This is an automated email from the ASF dual-hosted git repository.
zhangduo pushed a commit to branch master
in repository https://gitbox.apache.org/repos/asf/hbase.git
The following commit(s) were added to refs/heads/master by this push:
new 8785122141e HBASE-29107 shell: Improve 'count' performance (#6656)
8785122141e is described below
commit 8785122141ebf96d1e50530e60cdae0c83cff0b4
Author: Junegunn Choi <[email protected]>
AuthorDate: Sat Mar 1 01:05:53 2025 +0900
HBASE-29107 shell: Improve 'count' performance (#6656)
Signed-off-by: Duo Zhang <[email protected]>
Signed-off-by: Nihal Jain <[email protected]>
Signed-off-by: Viraj Jasani <[email protected]>
---
hbase-shell/src/main/ruby/hbase/table.rb | 29 ++++++++++-------------
hbase-shell/src/main/ruby/shell/commands/count.rb | 11 ++-------
2 files changed, 15 insertions(+), 25 deletions(-)

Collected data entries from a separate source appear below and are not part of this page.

-- ==== Sys2Proof/Laws/Frame.lean ====
section
/-! SUPPORT. Laws/Frame.lean: what no shared operation touches: the time base, RESETN, the host's last read, the draws and
the queue of commands; and what a grant leaves of the ports it does not reach. -/

namespace Sys2Proof.Machine

/-- `t` holds the time base, the reset pin, the last read, the draws and the waiting commands of `s`. -/
def Same (s t : State) : Prop :=
  t.now = s.now ∧ t.resetHeld = s.resetHeld ∧ t.readData = s.readData ∧ t.draws = s.draws ∧ t.pending = s.pending

theorem Same.refl (s : State) : Same s s := ⟨rfl, rfl, rfl, rfl, rfl⟩

theorem Same.trans {s t u : State} (h : Same s t) (k : Same t u) : Same s u :=
  ⟨k.1.trans h.1, k.2.1.trans h.2.1, k.2.2.1.trans h.2.2.1, k.2.2.2.1.trans h.2.2.2.1, k.2.2.2.2.trans h.2.2.2.2⟩

theorem same_modPort (n : PortId) (f : Port → Port) (s : State) : Same s (s.modPort n f) := ⟨rfl, rfl, rfl, rfl, rfl⟩
theorem same_modWba (f : Wba → Wba) (s : State) : Same s (s.modWba f) := ⟨rfl, rfl, rfl, rfl, rfl⟩
theorem same_modPool (f : Pool → Pool) (s : State) : Same s (s.modPool f) := ⟨rfl, rfl, rfl, rfl, rfl⟩
theorem same_modDev (f : Device → Device) (s : State) : Same s (s.modDev f) := ⟨rfl, rfl, rfl, rfl, rfl⟩

/-! ## The arbiter -/

theorem same_grantLoop (k : Nat) (s : State) : Same s (grantLoop k s) := by
  induction k generalizing s with
  | zero => exact .refl s
  | succ k ih =>
    rw [grantLoop]
    split
    · split
      · exact .refl s
      · exact .trans (.trans (same_modWba ..) (same_modPort ..)) (ih _)
    · exact .refl s

/-- A test of the grant condition keeps the pool and the device locations. -/
theorem grantLoop_keeps (k : Nat) (s : State) : (grantLoop k s).pool = s.pool ∧ (grantLoop k s).dev = s.dev := by
  induction k generalizing s with
  | zero => exact ⟨rfl, rfl⟩
  | succ k ih =>
    rw [grantLoop]
    split
    · split
      · exact ⟨rfl, rfl⟩
      · exact ⟨(ih _).1, (ih _).2⟩
    · exact ⟨rfl, rfl⟩

/-- A grant does not reach a port that is not in GRANT-WAIT (R75). -/
theorem grantLoop_port (k : Nat) (s : State) (n : PortId) (h : (s.port n).psc.ps.isGrantWait = false) :
    (grantLoop k s).port n = s.port n := by
  induction k generalizing s with
  | zero => rfl
  | succ k ih =>
    rw [grantLoop]
    split
    · split
      · rfl
      · rename_i e rest _
        have hp : (s.grantEntry e rest).port n = s.port n := by
          unfold State.grantEntry
          rw [State.port_modPort]
          split
          · rename_i hn
            subst hn
            exact Port.takeGrant_of_not_waiting h _
          · rfl
        rw [ih _ (by rw [hp]; exact h), hp]
    · rfl

theorem same_testGrant (s : State) : Same s s.testGrant := same_grantLoop ..

theorem testGrant_port (s : State) (n : PortId) (h : (s.port n).psc.ps.isGrantWait = false) :
    s.testGrant.port n = s.port n := grantLoop_port _ s n h

@[simp] theorem testGrant_pool (s : State) : s.testGrant.pool = s.pool := (grantLoop_keeps _ s).1
@[simp] theorem testGrant_dev (s : State) : s.testGrant.dev = s.dev := (grantLoop_keeps _ s).2

theorem same_request (n : PortId) (d : JointDepth) (s : State) : Same s (s.request n d) :=
  .trans (same_modWba ..) (same_testGrant _)

theorem same_enterGrantWait (n : PortId) (r : GrantWait) (s : State) : Same s (s.enterGrantWait n r) :=
  .trans (same_modPort ..) (same_request ..)

theorem same_wakeCheck (n : PortId) (s : State) : Same s (s.wakeCheck n) := by
  unfold State.wakeCheck
  repeat' split
  all_goals first | exact .refl s | exact same_modPort .. | exact same_enterGrantWait ..

theorem same_withdrawCheck (n : PortId) (s : State) : Same s (s.withdrawCheck n) := by
  unfold State.withdrawCheck
  repeat' split
  all_goals exact .refl s

theorem same_promoteCheck (n : PortId) (s : State) : Same s (s.promoteCheck n) := by
  unfold State.promoteCheck
  split
  · exact .trans (same_modWba ..) (same_testGrant _)
  · exact .refl s

theorem same_releaseUnit (s : State) : Same s s.releaseUnit := .trans (same_modWba ..) (same_testGrant _)

theorem same_partnerUnit (s : State) : Same s s.partnerUnit := by
  unfold State.partnerUnit
  simp only
  split
  · exact .trans (.trans (same_modDev ..) (same_modWba ..)) (same_testGrant _)
  · exact .trans (same_modWba ..) (same_testGrant _)

theorem same_partnerWake (n : PortId) (d : JointDepth) (s : State) : Same s (s.partnerWake n d) :=
  .trans (.trans (same_modWba ..) (same_modPort ..)) (same_partnerUnit _)

/-! ## The queue -/

theorem same_newHead (n : PortId) (s : State) : Same s (s.newHead n) := by
  unfold State.newHead
  simp only
  split
  · exact same_modPort ..
  · split
    · exact .trans (same_modPort ..) (same_promoteCheck ..)
    · exact same_modPort ..

theorem same_removeAt (n : PortId) (i : Nat) (c : Counter) (s : State) : Same s (s.removeAt n i c) := by
  unfold State.removeAt
  split
  · exact .refl s
  · simp only
    split
    · exact .trans (.trans (same_modPort ..) (same_modPool ..)) (same_newHead ..)
    · exact .trans (same_modPort ..) (same_modPool ..)

theorem same_select (n : PortId) (s : State) : Same s (s.select n) := by
  unfold State.select
  simp only
  repeat' split
  all_goals exact .refl s

theorem same_settle (n : PortId) (s : State) : Same s (s.settle n) := .trans (same_select ..) (same_modPort ..)

theorem same_admit (n : PortId) (length : Nat) (tag : Byte) (s : State) : Same s (s.admitFrame n length tag) := by
  have low : ∀ u : State, Same u u.poolLowCheck := fun u => by
    unfold State.poolLowCheck; split
    · exact same_modDev ..
    · exact .refl u
  unfold State.admitFrame
  simp only
  refine .trans ?_ (same_modPort ..)
  refine .trans ?_ (same_wakeCheck ..)
  refine .trans ?_ (same_promoteCheck ..)
  split
  · exact .trans (.trans (.trans (same_modPool ..) (low _)) (same_modPort ..)) (same_newHead ..)
  · exact .trans (.trans (same_modPool ..) (low _)) (same_modPort ..)

/-! ## The link -/

theorem same_loseLink (n : PortId) (g : Bool) (s : State) : Same s (s.loseLink n g) := by
  unfold State.loseLink
  simp only
  have h := Same.trans (.trans (same_modPort n Port.linkLost s) (same_modPool (Pool.freeCells (s.port n).cells) _))
    (same_modWba (Wba.remove n) _)
  split
  · unfold State.releaseAtLoss
    split
    · exact .trans h (same_releaseUnit _)
    · exact .trans h (same_modWba ..)
  · exact h

theorem same_resetPort (n : PortId) (g : Bool) (s : State) : Same s (s.resetPort n g) := by
  unfold State.resetPort
  simp only
  refine .trans ?_ (same_modPort ..)
  split
  · exact .trans (same_modPort ..) (same_loseLink ..)
  · exact same_modPort ..

end Sys2Proof.Machine
end

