-- ==== Sys2Proof/Tests/Slice0.lean ====
section
/-! SUPPORT. Tests/Slice0.lean: the checks of WellFormed refused one by one, small tests with values taken from the Guide's
text and tables, and for every statement with hypotheses states that meet them, clause by clause. -/

-- One theorem at a time: their kernel checks side by side would each hold a thread and its stack.
set_option Elab.async false

namespace Sys2Proof.Machine.Tests

/-! ## WellFormed -/

/-- Only a DATA frame has a length and tag (R189). -/
theorem test_wf_header_of_management_refused :
    (Instr.rxFrameStart 0 0x02 (some { length := 64, tag := 0 })).wellFormed = false := by decide

/-- An ADVERT has a body of 8 bytes (R189). -/
theorem test_wf_short_advert_refused :
    (Instr.receiveAdvert 0 ⟨[0, 0, 0, 0, 0, 0, 0], 0, 0⟩).wellFormed = false := by decide

/-- An ECHO has a body of 1 byte (R189). -/
theorem test_wf_long_echo_refused : (Instr.receiveEcho 0 ⟨[0, 0], 0, 0⟩).wellFormed = false := by decide

/-- An ECHO of seq 5: the check sequence of 03H and 50H is 12A9H, most significant byte first (R189). -/
theorem test_wf_echo_check :
    (Instr.receiveEcho 0 ⟨[0x50], 0x12, 0xA9⟩).wellFormed = true ∧
    (Instr.receiveEcho 0 ⟨[0x50], 0xA9, 0x12⟩).wellFormed = false := by decide +kernel

/-- An ADVERT whose check sequence does not match is refused (R13, R189). -/
theorem test_wf_advert_check_refused :
    (Instr.receiveAdvert 0 ⟨[0x10, 0, 2, 0, 40, 5, 220, 10], 0, 0⟩).wellFormed = false := by decide +kernel

/-- WBUDGET, at 0x00C, is no staging word (R183). -/
theorem test_wf_register_write_of_wbudget_refused : (Instr.registerWrite 0x00C 1).wellFormed = false := by decide

/-- CFG0 staging of port 0, at 0x200, is one (R185). -/
theorem test_wf_register_write_of_staging : (Instr.registerWrite 0x200 1).wellFormed = true := by decide

/-- A read of ID0, at 0x000, is no faulty access (R179). -/
theorem test_wf_mapped_read_refused : (Instr.faultyAccess (.read 0x000)).wellFormed = false := by decide

/-- A full write of CFG0 staging is no faulty access; a partial one is (R179). -/
theorem test_wf_partial_write :
    (Instr.faultyAccess (.write 0x200 0b1111 0)).wellFormed = false ∧
    (Instr.faultyAccess (.write 0x200 0b0111 0)).wellFormed = true := by decide

/-- No row of the table has bits, so no word spells a command. -/
theorem test_decode_none : decodeTableWord 32 0xFFFFFFFF = none := by decide

/-! ## Helpers -/

/-- The device after reset with this port 0. -/
def at0 (p : Port) : State := State.reset.setPort 0 p

/-- A port UP in ACTIVE, its exchange done, with the deepest ceiling and a partner that takes DORMANT. -/
def up : Port where
  lpe := { link := .up, signal := true }
  psc := { ps := .active }
  adu := { state := .echoed, seq := 1
           pa := { valid := true, capability := 3, tDim := 20, tDeep := 200, tDormant := 5000, refreshMs := 10 } }
  dgv := { ceiling := .dormant, restore := some 10000000 }
  cfg := { maxCeiling := .dormant }

/-- A port in this power and receive state. -/
def inPs (ps : PS) (rs : RS) : Port := { up with psc := { up.psc with ps := ps, rs := rs } }

/-- A COMPLETE frame of 64 bytes in cell 0, admitted at 0. -/
def frame : Descriptor where
  length := 64
  tag := 7
  cells := [0]
  admission := 0
  release := none
  state := .complete
  mark := false

/-- A port with this queue. -/
def withQueue (queue : List Descriptor) : Port := { up with txq := { queue := queue } }

/-- A wake of self-depth DIM and wait-depth DEEP in phase SELF, its timer at 2. -/
def selfWake : WakeRecord := newWake .localEnd .dim .deep false false 0 2

/-- The same wake in phase PARTNER, its wait timer at 200 and its deadline at 250. -/
def partnerPhase : WakeRecord := { selfWake with
  phase := .partner, selfTimer := none, waitDuration := some 200, waitTimer := some 200, deadlineDuration := some 250
  deadlineTimer := some 250 }

/-- GRANT-WAIT from this depth. -/
def waitingFrom (d : JointDepth) : Port := inPs (.grantWait { fromDepth := d, waitDepth := d }) .joint

/-- A NORMAL entry of port 0. -/
def entry0 : WbaEntry where
  port := 0
  cls := .normal
  fromDepth := .deep
  entryTime := 0

/-- Port 0 after a command. -/
def after0 (c : Instr) (s : State) : Option Port :=
  match exec c s with
  | .next t => some (t.port 0)
  | .fault _ => none
  | .refused _ => none
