-- ==== Sys2Proof/Machine/Operands.lean ====
section
/-! DEFINITION. Operand assembly (spec/30_encoding.md R75) and the address a vector operand forms (spec/40_codec.md
R109). Format N has no operand; the plain integer of format D is DATA itself. -/

namespace Sys2Proof.Machine

/-- The vector operand of format V: `num_to_bits(DATA, LEN)`, so DATA bits at positions ≥ LEN are ignored (R75). -/
def vectorOperand (len data : Nat) : Bits := numToBits data len

/-- The value a PUSH appends: DATA as a 32-bit entry (R75, R121, R161; log 14). -/
def pushOperand (data : Nat) : Entry := BitVec.ofNat 32 data

/-- `outer`: the integer of the first LN bits (R109). -/
def splitOuter (ln : Nat) (v : Bits) : Nat := bitsToNum (v.take ln)

/-- `middle`: the integer of the bits from LN on (R109). -/
def splitMiddle (ln : Nat) (v : Bits) : Nat := bitsToNum (v.drop ln)

/-- The linear address `(i << LM) | j` of row i, column j (R24, R108). -/
def linearAddr (lm i j : Nat) : Nat := i <<< lm ||| j

end Sys2Proof.Machine
end

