/-- The inverse law R172 (an inference of the spec): PBOX_INV undoes PBOX_FWD and PBOX_FWD undoes PBOX_INV on every vector of length PB_N, unconditionally. -/
def Obligations.PboxTransformsAreInverse : Prop :=
  ∀ s : State, s.PboxInv → s.pbox.valid = true → ∀ x < 2 ^ s.pbN,
    (∃ y < 2 ^ s.pbN, exec (.pboxFwd s.pbN x) s = .next (s.answering (okWord s.pbN y)) ∧
      exec (.pboxInv s.pbN y) s = .next (s.answering (okWord s.pbN x))) ∧
    (∃ y < 2 ^ s.pbN, exec (.pboxInv s.pbN x) s = .next (s.answering (okWord s.pbN y)) ∧
      exec (.pboxFwd s.pbN y) s = .next (s.answering (okWord s.pbN x)))

/-- R174: PBOX_RDF responds PB_FWD[DATA], a 1-based position, for an index below PB_N and writes nothing; NOT_CONFIGURED
comes before INDEX_RANGE. -/
def Obligations.PboxRdfReadsThePermutation : Prop :=
  ∀ data : Nat, data < 2 ^ 32 →
    decode (wordD 0x25 data) = .ok (.pboxRdf data) ∧
    ∀ s : State,
      (s.pbox.valid = false → exec (.pboxRdf data) s = .next (s.answering 0x0400000000000000#64)) ∧
      (s.pbox.valid = true → s.pbN ≤ data →
        exec (.pboxRdf data) s = .next (s.answering 0x0700000000000000#64)) ∧
      (s.pbox.valid = true → data < s.pbN →
        exec (.pboxRdf data) s = .next (s.answering (okWord 0 (s.pbFwdNat data))))

/-- R175: PBOX_RDI responds PB_INV[DATA] for an index below PB_N and writes nothing; errors as PBOX_RDF. -/
def Obligations.PboxRdiReadsTheInversePermutation : Prop :=
  ∀ data : Nat, data < 2 ^ 32 →
    decode (wordD 0x26 data) = .ok (.pboxRdi data) ∧
    ∀ s : State,
      (s.pbox.valid = false → exec (.pboxRdi data) s = .next (s.answering 0x0400000000000000#64)) ∧
      (s.pbox.valid = true → s.pbN ≤ data →
        exec (.pboxRdi data) s = .next (s.answering 0x0700000000000000#64)) ∧
      (s.pbox.valid = true → data < s.pbN →
        exec (.pboxRdi data) s = .next (s.answering (okWord 0 (s.pbInvNat data))))

/-! ## Control and status (spec/43_control.md) -/

/-- R190: NOP is the all-zero word; it responds OK and writes nothing; OPC 0x00 with any other bit set is illegal. -/
def Obligations.NopDoesNothing : Prop :=
  decode 0x0000000000000000#64 = .ok .nop ∧
  (∀ s : State, exec .nop s = .next (s.answering 0x0000000000000000#64)) ∧
  (∀ w : PortWord, (w.extractLsb' 56 8).toNat = 0 → w ≠ 0#64 → ∀ i, decode w ≠ .ok i)

/-- R191 and R37: GET_STATUS responds the STATUS view, field by field, and writes nothing. -/
def Obligations.GetStatusShowsTheView : Prop :=
  decode 0x0100000000000000#64 = .ok .getStatus ∧
  ∀ s : State, ∃ x : BitVec 32, exec .getStatus s = .next (s.answering (okWord 0 x.toNat)) ∧
    x.getLsbD 0 = s.sbox.valid ∧ x.getLsbD 1 = s.pbox.valid ∧
    x.getLsbD 2 = s.sstg.isOpen ∧ x.getLsbD 3 = s.pstg.isOpen ∧
    x.extractLsb' 4 4 = 0#4 ∧
    x.extractLsb' 8 6 = (if s.sbox.valid = true then s.sbox.logn else 0#6) ∧
    x.extractLsb' 14 2 = 0#2 ∧
    x.extractLsb' 16 6 = (if s.sbox.valid = true then s.sbox.logm else 0#6) ∧
    x.extractLsb' 22 2 = 0#2 ∧
    x.extractLsb' 24 6 = (if s.pbox.valid = true then s.pbox.n else 0#6) ∧
    x.extractLsb' 30 2 = 0#2

/-! ## The whole machine -/

/-- The reset state meets the invariant of the block (R26, R31, the bounds of R33 to R36). -/
def Obligations.ResetMeetsTheBlockInvariant : Prop := State.reset.Inv

/-- Every step keeps the invariant of the block: the active SBox is as R26 says, the active PBox is as R31 says, the
staging counters keep their bounds and count the table, and no array outgrows its cells. -/
def Obligations.EveryStepKeepsTheBlockInvariant : Prop := ∀ s t : State, s.Inv → step s = .next t → t.Inv

/-- R38: no command but a successful SBOX_BUILD writes an element of the active SBox, and none but a successful PBOX_BUILD
writes one of the active PBox; reset clears both VALID bits. -/
def Obligations.OnlyASuccessfulBuildWritesTheActiveInstance : Prop :=
  (∀ (i : Instr) (s t : State), exec i s = .next t →
    (t.sbox ≠ s.sbox → i = .sboxBuild ∧ ∃ r, t.rsp = some r ∧ rspSt r = 0#8) ∧
    (t.pbox ≠ s.pbox → i = .pboxBuild ∧ ∃ r, t.rsp = some r ∧ rspSt r = 0#8)) ∧
  (∀ s t : State, step s = .next t → (∃ rest, s.inputs = .reset :: rest) →
    t.sbox.valid = false ∧ t.pbox.valid = false)

/-- R234: from a state with the reset values, no transform and no readback of a kind can succeed before a BUILD of that kind
has succeeded: whatever commands have run, either its VALID bit is 0, and those commands raise NOT_CONFIGURED, or some BUILD
among the commands responded OK. -/
def Obligations.NotConfiguredUntilABuildSucceeds : Prop :=
  ∀ (s t : State) (is : List Instr), s.HasResetValues → execAll is s = .next t →
    ((t.sbox.valid = false ∧ ∀ len data : Nat, ∀ i : Instr,
        (i = .sboxFwd len data ∨ i = .sboxInv len data ∨ i = .sboxRdf data ∨ i = .sboxRdi data) →
        exec i t = .next (t.answering 0x0400000000000000#64)) ∨
      ∃ k u v r, is[k]? = some .sboxBuild ∧ execAll (is.take k) s = .next u ∧ exec .sboxBuild u = .next v ∧
        v.rsp = some r ∧ rspSt r = 0#8) ∧
    ((t.pbox.valid = false ∧ ∀ len data : Nat, ∀ i : Instr,
        (i = .pboxFwd len data ∨ i = .pboxInv len data ∨ i = .pboxRdf data ∨ i = .pboxRdi data) →
        exec i t = .next (t.answering 0x0400000000000000#64)) ∨
      ∃ k u v r, is[k]? = some .pboxBuild ∧ execAll (is.take k) s = .next u ∧ exec .pboxBuild u = .next v ∧
        v.rsp = some r ∧ rspSt r = 0#8)

/-- The transforms, the readbacks, GET_STATUS and NOP change no state and give the same response each time they are
repeated (R56). -/
def Obligations.ReadsHaveNoSideEffect : Prop :=
  ∀ (i : Instr) (s : State), i.isRead = true →
    ∃ r, exec i s = .next (s.answering r) ∧ ∀ q, exec i (s.answering q) = .next (s.answering r)

/-- R59: a transform's result depends only on its operand and the active instance of its kind, and no command of one kind
touches the instance or the load of the other. -/
def Obligations.TransformDependsOnlyOnItsInstance : Prop :=
  (∀ (s t : State) (len data : Nat), s.sbox.valid = t.sbox.valid → s.sbox.logn = t.sbox.logn →
    s.sbox.logm = t.sbox.logm → (∀ a < 2 ^ s.sbB, s.sbFwdAt a = t.sbFwdAt a ∧ s.sbInvAt a = t.sbInvAt a) →
    ∃ r q, exec (.sboxFwd len data) s = .next (s.answering r) ∧ exec (.sboxFwd len data) t = .next (t.answering r) ∧
      exec (.sboxInv len data) s = .next (s.answering q) ∧ exec (.sboxInv len data) t = .next (t.answering q)) ∧
  (∀ (s t : State) (len data : Nat), s.pbox.valid = t.pbox.valid → s.pbox.n = t.pbox.n →
    (∀ i < s.pbN, s.pbFwdAt i = t.pbFwdAt i ∧ s.pbInvAt i = t.pbInvAt i) →
    ∃ r q, exec (.pboxFwd len data) s = .next (s.answering r) ∧ exec (.pboxFwd len data) t = .next (t.answering r) ∧
      exec (.pboxInv len data) s = .next (s.answering q) ∧ exec (.pboxInv len data) t = .next (t.answering q)) ∧
  (∀ (i : Instr) (s t : State), exec i s = .next t →
    (i.isSbox = true → t.pbox = s.pbox ∧ t.pstg = s.pstg ∧ t.pbFwdAt = s.pbFwdAt ∧ t.pbInvAt = s.pbInvAt) ∧
    (i.isPbox = true → t.sbox = s.sbox ∧ t.sstg = s.sstg ∧ t.sbFwdAt = s.sbFwdAt ∧ t.sbInvAt = s.sbInvAt))

/-- What reset leaves unspecified, and every cell outside an instance or above a counter, is unobservable: two states that
share the specified elements answer every input alike and share them again afterwards; any two reset states are such a
pair (R231, R232). -/
def Obligations.UnspecifiedContentsAreUnobservable : Prop :=
  (∀ (j k : Nat) (is : List HostInput), (State.atReset j is).Agree (State.atReset k is)) ∧
  (∀ s t : State, s.Inv → s.Agree t →
    ∃ s' t', step s = .next s' ∧ step t = .next t' ∧ s'.rsp = t'.rsp ∧ s'.Agree t')

/-- A format V command with LEN > 32 decodes and always raises INVALID_INPUT_LENGTH or NOT_CONFIGURED (R81). -/
def Obligations.VectorsAbove32BitsAlwaysFail : Prop :=
  ∀ len data : Nat, 32 < len → len < 64 → data < 2 ^ 32 → ∀ s : State, s.Inv →
    ∀ i : Instr, (i = .sboxFwd len data ∨ i = .sboxInv len data ∨ i = .pboxFwd len data ∨ i = .pboxInv len data) →
      decode (encode i) = .ok i ∧
      (exec i s = .next (s.answering (errWord 3 0)) ∨ exec i s = .next (s.answering (errWord 4 0)))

diff --git a/hbase-shell/src/main/ruby/hbase/table.rb
b/hbase-shell/src/main/ruby/hbase/table.rb
index d265ca09556..aed5e1c26e5 100644
--- a/hbase-shell/src/main/ruby/hbase/table.rb
+++ b/hbase-shell/src/main/ruby/hbase/table.rb
@@ -321,24 +321,21 @@ EOF
def _count_internal(interval = 1000, scan = nil, cacheBlocks=false)
raise(ArgumentError, 'Scan argument should be
org.apache.hadoop.hbase.client.Scan') \
unless scan.nil? || scan.is_a?(org.apache.hadoop.hbase.client.Scan)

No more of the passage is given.